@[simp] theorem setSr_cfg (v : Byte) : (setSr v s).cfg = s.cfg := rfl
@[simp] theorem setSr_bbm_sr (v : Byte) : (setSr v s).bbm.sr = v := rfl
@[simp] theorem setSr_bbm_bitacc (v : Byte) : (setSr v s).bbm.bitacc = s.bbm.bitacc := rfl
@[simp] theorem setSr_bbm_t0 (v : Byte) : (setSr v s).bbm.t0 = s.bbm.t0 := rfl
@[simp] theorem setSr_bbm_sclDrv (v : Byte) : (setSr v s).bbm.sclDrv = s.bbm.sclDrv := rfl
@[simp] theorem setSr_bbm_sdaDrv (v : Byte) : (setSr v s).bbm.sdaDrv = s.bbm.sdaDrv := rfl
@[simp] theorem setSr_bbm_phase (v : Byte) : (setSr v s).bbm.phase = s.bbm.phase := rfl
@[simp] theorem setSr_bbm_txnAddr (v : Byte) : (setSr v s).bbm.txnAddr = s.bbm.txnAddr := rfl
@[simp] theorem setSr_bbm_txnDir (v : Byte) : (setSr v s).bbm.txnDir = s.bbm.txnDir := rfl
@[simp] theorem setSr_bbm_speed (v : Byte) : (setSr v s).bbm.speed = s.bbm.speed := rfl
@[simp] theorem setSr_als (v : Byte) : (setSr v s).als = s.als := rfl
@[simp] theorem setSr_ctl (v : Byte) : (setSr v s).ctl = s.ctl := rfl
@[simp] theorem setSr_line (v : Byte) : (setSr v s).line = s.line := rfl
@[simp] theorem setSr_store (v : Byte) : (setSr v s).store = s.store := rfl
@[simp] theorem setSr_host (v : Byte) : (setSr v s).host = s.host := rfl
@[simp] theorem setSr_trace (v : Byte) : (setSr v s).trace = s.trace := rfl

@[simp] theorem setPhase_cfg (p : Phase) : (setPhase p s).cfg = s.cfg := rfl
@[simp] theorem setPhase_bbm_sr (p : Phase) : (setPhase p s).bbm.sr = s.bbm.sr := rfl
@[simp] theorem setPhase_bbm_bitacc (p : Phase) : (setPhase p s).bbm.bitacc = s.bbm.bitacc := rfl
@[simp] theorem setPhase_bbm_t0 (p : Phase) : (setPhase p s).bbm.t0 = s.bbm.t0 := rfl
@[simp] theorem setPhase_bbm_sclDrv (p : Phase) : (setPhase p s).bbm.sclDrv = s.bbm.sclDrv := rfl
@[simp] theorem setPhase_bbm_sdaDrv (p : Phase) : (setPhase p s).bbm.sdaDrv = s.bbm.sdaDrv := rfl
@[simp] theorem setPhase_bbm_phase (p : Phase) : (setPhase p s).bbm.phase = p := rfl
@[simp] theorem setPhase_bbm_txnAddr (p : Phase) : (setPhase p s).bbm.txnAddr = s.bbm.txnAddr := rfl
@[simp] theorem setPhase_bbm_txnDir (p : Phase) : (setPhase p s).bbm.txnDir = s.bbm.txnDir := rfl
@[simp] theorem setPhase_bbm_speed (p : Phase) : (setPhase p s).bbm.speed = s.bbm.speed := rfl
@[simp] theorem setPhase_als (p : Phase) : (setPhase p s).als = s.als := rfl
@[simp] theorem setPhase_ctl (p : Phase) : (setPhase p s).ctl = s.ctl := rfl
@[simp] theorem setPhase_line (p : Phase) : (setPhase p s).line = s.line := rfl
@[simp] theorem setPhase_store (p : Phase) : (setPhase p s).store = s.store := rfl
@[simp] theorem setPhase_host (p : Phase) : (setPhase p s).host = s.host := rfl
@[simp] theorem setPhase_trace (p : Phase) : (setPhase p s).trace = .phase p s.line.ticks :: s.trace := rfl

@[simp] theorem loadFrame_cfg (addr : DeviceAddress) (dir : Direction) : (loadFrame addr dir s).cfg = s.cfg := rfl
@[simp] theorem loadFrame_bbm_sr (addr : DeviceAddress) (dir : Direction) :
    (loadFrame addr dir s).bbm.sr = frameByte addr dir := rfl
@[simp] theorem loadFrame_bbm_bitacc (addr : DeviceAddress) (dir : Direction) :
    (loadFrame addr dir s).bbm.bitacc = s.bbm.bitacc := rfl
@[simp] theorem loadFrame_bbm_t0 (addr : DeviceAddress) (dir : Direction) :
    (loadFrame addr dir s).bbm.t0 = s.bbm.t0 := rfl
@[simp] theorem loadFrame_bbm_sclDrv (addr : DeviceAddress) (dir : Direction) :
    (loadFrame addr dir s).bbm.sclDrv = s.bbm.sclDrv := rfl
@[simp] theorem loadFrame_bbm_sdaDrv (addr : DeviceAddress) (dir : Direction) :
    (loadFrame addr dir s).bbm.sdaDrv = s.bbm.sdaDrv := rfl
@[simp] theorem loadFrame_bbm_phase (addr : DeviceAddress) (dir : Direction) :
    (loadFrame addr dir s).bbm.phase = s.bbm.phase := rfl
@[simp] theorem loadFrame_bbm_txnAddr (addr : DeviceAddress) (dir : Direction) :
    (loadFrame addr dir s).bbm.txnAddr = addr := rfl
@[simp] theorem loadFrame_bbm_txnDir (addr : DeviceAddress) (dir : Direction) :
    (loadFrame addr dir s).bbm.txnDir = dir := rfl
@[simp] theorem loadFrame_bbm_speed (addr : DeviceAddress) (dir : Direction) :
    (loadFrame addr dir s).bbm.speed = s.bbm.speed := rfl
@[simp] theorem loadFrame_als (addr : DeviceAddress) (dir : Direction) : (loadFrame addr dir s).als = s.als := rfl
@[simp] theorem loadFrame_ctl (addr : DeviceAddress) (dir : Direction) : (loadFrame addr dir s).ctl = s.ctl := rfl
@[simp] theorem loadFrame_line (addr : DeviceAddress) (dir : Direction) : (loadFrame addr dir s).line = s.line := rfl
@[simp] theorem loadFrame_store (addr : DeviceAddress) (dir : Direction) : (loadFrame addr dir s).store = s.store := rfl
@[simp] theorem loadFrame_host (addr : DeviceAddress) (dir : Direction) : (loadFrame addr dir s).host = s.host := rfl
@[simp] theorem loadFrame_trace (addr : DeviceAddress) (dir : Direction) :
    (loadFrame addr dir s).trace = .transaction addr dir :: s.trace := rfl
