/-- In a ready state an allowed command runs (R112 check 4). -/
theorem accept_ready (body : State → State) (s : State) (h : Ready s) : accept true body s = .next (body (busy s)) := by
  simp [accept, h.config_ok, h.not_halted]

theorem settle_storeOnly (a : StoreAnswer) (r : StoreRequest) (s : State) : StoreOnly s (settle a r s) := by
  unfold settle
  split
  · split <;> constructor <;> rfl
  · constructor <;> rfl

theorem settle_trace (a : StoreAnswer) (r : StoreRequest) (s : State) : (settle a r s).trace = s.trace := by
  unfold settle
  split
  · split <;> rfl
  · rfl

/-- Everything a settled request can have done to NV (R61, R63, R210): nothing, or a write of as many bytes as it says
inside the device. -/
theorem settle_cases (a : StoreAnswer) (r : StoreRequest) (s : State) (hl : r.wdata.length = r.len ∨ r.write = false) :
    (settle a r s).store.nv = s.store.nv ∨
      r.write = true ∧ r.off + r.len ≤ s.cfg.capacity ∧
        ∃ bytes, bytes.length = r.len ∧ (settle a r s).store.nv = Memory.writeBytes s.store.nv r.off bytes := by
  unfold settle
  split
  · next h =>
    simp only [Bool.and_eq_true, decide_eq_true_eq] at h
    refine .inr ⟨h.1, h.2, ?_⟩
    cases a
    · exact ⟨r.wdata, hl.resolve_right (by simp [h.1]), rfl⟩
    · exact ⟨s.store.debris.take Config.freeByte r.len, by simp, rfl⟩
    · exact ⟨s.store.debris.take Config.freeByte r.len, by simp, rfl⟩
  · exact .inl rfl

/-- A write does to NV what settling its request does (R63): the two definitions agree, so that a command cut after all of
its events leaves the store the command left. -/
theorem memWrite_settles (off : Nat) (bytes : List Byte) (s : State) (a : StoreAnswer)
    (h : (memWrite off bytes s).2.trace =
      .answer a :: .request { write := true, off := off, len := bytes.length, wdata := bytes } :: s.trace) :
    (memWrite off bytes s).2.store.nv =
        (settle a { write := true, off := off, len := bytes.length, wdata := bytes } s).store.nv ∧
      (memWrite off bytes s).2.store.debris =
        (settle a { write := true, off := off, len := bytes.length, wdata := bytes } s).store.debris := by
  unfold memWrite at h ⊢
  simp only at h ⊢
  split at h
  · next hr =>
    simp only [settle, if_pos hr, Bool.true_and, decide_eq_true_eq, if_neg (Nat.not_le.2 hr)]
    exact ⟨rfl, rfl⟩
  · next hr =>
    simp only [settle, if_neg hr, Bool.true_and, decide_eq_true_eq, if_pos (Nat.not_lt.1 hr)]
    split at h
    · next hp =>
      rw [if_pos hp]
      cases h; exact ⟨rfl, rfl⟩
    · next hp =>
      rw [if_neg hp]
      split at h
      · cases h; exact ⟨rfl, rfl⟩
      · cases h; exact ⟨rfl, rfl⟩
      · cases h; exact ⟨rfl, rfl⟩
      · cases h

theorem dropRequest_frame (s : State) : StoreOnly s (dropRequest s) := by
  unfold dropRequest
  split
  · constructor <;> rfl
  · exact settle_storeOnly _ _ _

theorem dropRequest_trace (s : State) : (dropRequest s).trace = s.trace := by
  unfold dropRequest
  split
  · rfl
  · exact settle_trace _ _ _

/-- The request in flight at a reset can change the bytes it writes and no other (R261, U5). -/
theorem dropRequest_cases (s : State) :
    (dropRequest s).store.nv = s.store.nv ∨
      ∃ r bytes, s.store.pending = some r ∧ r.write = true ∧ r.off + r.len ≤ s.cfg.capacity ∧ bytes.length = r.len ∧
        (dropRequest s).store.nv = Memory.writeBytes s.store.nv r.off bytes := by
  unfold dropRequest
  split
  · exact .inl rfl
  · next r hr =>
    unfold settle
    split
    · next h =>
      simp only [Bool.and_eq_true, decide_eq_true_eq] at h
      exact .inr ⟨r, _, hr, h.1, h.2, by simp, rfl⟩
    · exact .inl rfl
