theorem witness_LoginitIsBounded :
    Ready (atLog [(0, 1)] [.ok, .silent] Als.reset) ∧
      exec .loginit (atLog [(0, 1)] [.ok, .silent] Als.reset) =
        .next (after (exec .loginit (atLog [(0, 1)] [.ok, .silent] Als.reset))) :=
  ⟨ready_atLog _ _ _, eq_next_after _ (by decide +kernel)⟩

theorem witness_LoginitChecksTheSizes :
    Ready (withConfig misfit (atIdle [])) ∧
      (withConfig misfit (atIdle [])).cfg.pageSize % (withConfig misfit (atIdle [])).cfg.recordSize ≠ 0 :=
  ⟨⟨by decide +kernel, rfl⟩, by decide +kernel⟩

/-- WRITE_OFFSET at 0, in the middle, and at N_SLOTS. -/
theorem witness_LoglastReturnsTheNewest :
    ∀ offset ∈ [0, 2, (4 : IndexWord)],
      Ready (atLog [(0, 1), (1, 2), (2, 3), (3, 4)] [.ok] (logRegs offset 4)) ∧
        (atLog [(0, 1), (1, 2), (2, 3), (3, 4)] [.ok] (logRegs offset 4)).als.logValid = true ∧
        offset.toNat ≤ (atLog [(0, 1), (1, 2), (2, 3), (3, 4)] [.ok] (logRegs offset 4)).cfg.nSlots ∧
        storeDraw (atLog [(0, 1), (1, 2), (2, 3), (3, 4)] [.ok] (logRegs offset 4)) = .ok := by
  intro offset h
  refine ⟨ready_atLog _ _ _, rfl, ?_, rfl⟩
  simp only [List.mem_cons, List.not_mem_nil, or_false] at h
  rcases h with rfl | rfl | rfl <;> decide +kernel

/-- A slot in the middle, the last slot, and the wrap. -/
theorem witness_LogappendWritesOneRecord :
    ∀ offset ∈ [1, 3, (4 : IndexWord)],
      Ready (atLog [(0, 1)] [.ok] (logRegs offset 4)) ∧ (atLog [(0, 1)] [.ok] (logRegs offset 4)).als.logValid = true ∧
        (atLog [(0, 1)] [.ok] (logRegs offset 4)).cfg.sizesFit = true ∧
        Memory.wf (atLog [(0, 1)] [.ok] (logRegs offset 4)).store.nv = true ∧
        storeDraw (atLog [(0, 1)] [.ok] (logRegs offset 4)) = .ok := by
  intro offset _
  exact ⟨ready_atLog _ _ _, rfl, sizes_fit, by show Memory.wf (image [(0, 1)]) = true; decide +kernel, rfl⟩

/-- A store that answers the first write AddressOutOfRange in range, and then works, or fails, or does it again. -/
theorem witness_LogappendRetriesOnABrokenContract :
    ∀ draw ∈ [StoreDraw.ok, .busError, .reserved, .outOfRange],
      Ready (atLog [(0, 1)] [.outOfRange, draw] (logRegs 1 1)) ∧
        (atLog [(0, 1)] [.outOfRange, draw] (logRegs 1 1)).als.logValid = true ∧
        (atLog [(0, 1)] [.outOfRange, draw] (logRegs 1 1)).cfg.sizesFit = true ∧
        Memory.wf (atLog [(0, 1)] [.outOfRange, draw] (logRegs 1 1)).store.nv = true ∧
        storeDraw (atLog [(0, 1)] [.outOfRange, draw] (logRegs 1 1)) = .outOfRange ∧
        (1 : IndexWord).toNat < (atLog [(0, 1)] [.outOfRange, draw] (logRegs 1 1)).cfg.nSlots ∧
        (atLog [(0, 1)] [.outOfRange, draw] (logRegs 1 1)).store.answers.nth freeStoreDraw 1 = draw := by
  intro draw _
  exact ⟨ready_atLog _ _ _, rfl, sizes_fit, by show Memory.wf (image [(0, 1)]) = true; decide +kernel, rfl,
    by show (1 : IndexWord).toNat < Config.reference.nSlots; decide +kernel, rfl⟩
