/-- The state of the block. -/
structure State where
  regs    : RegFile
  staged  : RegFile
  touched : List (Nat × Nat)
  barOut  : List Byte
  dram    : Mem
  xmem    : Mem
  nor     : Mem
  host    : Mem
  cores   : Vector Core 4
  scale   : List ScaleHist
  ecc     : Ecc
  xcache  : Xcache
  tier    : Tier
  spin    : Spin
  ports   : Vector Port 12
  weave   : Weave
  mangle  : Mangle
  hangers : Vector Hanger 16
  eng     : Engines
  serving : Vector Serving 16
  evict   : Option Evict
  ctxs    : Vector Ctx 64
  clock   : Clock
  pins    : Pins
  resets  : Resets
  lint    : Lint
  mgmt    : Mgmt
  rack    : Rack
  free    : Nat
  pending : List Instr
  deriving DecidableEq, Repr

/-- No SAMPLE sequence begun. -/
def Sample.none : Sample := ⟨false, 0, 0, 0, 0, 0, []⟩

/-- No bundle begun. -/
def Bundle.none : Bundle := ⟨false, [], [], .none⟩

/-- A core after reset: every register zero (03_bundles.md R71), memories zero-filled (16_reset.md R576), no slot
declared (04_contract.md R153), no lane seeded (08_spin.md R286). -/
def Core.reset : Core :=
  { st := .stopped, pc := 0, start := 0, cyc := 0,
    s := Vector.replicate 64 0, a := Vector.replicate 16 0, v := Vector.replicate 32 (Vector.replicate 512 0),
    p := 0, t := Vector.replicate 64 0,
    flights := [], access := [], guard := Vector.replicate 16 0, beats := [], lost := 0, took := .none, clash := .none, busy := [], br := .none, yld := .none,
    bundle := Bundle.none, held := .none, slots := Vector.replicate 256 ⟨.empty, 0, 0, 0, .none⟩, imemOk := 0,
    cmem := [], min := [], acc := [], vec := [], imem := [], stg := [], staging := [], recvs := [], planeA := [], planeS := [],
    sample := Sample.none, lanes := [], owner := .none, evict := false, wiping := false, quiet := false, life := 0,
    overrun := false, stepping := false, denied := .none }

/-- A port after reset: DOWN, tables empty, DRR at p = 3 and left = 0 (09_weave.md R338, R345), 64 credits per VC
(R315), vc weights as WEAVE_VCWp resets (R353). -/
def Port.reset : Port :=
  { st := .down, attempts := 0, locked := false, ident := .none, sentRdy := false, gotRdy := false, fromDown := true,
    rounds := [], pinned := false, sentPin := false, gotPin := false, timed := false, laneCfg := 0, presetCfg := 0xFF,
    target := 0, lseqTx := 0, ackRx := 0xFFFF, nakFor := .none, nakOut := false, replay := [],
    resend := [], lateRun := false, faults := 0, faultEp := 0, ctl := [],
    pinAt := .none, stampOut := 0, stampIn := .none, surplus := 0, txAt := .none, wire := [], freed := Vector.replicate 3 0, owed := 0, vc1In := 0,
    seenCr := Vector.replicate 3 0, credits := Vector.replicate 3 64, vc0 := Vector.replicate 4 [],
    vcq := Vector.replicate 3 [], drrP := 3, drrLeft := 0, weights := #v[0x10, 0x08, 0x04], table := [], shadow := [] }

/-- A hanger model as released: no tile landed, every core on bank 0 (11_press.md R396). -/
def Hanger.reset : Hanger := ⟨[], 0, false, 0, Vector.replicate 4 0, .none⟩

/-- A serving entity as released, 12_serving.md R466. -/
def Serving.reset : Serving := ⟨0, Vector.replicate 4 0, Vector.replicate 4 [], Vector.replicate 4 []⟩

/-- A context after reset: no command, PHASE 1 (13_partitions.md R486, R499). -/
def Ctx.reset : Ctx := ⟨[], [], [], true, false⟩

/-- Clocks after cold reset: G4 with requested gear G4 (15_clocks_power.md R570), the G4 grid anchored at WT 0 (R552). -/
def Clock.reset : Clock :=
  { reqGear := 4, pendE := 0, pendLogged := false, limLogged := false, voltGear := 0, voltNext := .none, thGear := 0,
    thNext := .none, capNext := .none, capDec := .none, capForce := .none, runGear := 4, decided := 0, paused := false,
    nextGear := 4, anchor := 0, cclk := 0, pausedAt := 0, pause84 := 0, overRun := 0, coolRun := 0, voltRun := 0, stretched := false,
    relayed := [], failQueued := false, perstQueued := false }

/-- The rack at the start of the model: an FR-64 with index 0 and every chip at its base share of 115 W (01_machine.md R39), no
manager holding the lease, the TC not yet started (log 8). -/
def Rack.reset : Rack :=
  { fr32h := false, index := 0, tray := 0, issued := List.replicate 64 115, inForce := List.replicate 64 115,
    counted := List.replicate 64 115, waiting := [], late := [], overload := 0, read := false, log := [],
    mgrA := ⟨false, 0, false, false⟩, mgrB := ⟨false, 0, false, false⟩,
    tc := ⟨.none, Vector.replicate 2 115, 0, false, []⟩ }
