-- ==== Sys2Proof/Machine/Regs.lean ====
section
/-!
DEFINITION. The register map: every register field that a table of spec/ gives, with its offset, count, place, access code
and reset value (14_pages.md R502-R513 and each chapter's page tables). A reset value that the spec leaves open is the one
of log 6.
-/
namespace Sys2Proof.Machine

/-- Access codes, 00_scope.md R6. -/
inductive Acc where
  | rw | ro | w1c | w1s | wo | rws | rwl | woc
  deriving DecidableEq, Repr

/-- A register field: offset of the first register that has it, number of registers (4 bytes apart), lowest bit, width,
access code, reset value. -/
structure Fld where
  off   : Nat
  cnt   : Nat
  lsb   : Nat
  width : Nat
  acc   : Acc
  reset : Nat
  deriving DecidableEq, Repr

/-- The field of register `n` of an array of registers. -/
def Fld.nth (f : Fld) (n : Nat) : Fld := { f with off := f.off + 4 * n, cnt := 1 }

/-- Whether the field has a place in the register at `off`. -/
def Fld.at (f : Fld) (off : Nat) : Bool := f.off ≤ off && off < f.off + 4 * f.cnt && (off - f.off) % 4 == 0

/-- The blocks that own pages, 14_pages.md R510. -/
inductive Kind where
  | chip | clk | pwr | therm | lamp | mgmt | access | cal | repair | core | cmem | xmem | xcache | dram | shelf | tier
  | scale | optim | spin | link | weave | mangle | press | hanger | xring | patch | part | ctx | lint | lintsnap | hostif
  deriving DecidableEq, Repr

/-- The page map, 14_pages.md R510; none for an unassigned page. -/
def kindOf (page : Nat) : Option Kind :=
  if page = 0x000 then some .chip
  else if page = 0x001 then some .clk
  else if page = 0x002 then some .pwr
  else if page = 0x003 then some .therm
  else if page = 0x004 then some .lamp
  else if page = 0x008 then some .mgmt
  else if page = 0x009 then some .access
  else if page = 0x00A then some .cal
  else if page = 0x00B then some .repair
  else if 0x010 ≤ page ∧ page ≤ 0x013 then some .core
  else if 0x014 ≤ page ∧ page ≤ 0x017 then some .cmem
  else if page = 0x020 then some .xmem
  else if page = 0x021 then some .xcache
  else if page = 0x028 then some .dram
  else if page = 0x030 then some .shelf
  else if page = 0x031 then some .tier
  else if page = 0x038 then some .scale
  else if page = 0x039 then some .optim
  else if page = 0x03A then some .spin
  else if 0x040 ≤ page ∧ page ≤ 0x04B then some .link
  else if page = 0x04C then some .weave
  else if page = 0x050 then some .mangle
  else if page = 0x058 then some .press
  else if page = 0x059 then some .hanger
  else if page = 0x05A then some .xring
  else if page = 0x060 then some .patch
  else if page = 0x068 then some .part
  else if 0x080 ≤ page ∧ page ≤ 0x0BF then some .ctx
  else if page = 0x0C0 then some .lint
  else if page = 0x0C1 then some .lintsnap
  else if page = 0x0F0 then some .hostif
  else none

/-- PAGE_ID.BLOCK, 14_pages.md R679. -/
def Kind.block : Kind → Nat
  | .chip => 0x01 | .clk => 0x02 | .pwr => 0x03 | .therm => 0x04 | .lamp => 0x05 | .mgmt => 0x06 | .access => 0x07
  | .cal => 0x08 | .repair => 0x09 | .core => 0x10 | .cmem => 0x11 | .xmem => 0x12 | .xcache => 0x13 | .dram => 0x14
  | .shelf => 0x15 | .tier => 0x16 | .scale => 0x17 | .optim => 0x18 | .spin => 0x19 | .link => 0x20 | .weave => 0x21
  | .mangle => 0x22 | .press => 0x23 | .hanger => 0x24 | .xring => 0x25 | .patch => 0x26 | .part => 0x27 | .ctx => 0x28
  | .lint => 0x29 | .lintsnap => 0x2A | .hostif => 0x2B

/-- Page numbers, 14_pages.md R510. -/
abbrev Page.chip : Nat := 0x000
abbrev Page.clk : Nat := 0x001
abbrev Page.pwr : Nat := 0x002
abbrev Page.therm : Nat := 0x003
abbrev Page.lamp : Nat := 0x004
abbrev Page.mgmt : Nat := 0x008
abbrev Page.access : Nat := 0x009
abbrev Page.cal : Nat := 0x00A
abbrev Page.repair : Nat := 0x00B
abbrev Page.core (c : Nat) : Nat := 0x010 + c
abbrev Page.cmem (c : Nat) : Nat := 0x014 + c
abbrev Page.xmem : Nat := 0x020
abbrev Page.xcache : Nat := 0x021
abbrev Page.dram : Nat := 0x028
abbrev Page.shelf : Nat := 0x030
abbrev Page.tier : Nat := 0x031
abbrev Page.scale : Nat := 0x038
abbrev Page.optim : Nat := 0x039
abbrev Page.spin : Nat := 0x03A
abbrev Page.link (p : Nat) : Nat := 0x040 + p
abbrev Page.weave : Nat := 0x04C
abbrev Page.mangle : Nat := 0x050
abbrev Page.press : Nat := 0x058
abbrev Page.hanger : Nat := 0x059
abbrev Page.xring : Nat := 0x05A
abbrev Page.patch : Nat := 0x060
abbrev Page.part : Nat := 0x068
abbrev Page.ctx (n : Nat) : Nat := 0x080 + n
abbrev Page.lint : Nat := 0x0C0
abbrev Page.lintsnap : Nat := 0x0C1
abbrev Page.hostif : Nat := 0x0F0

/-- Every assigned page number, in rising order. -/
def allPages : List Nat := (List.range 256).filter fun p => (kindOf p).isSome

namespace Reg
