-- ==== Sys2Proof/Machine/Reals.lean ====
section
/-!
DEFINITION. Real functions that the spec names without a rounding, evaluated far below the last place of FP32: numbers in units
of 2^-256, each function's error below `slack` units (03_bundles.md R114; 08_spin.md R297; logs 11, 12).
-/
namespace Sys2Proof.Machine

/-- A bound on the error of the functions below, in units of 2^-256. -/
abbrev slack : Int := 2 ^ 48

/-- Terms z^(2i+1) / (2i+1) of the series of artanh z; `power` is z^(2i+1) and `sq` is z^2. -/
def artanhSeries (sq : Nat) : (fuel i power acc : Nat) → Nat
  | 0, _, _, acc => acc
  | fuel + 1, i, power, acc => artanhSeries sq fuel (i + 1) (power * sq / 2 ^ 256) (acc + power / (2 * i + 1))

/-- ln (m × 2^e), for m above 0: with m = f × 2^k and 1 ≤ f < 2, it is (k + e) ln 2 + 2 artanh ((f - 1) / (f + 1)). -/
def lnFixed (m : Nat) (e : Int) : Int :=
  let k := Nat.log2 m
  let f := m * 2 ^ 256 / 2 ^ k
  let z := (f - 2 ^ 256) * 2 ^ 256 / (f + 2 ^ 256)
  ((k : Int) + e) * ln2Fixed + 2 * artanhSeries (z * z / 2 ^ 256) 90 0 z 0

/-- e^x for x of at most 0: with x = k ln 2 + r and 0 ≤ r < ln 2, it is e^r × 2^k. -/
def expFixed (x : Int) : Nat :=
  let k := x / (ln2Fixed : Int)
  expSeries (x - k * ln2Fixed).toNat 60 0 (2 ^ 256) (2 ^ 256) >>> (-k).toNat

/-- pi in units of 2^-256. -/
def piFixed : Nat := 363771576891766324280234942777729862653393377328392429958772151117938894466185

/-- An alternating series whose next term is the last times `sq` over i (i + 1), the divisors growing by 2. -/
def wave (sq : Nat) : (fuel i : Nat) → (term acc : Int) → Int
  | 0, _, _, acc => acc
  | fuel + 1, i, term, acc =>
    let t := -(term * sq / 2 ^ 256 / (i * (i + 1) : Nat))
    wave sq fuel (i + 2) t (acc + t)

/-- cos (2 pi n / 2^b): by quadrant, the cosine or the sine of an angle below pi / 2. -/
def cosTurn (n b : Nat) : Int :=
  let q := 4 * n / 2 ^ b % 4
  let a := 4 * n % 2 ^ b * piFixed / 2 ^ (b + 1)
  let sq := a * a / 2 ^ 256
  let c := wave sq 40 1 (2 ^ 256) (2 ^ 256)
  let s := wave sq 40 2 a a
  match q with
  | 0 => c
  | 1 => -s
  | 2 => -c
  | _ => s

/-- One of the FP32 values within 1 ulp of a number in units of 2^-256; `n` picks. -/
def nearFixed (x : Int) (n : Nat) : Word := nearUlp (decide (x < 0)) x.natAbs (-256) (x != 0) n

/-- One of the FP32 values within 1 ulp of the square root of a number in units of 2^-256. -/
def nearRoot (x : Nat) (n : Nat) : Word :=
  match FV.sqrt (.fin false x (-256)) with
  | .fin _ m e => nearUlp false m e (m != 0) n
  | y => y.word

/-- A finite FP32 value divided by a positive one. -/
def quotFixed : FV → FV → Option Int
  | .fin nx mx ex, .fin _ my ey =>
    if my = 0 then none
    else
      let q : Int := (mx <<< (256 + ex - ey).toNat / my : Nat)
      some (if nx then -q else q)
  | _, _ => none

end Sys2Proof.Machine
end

• [Your task]:
Set down, from the entries above, exactly the lines from the one with "else if page = 0x059 then some .hanger" up to and including the one with "def Kind.block : Kind → Nat", and no other lines.

• [Exercise answer]:
  else if page = 0x059 then some .hanger
  else if page = 0x05A then some .xring
  else if page = 0x060 then some .patch
  else if page = 0x068 then some .part
  else if 0x080 ≤ page ∧ page ≤ 0x0BF then some .ctx
  else if page = 0x0C0 then some .lint
  else if page = 0x0C1 then some .lintsnap
  else if page = 0x0F0 then some .hostif
  else none

/-- PAGE_ID.BLOCK, 14_pages.md R679. -/
def Kind.block : Kind → Nat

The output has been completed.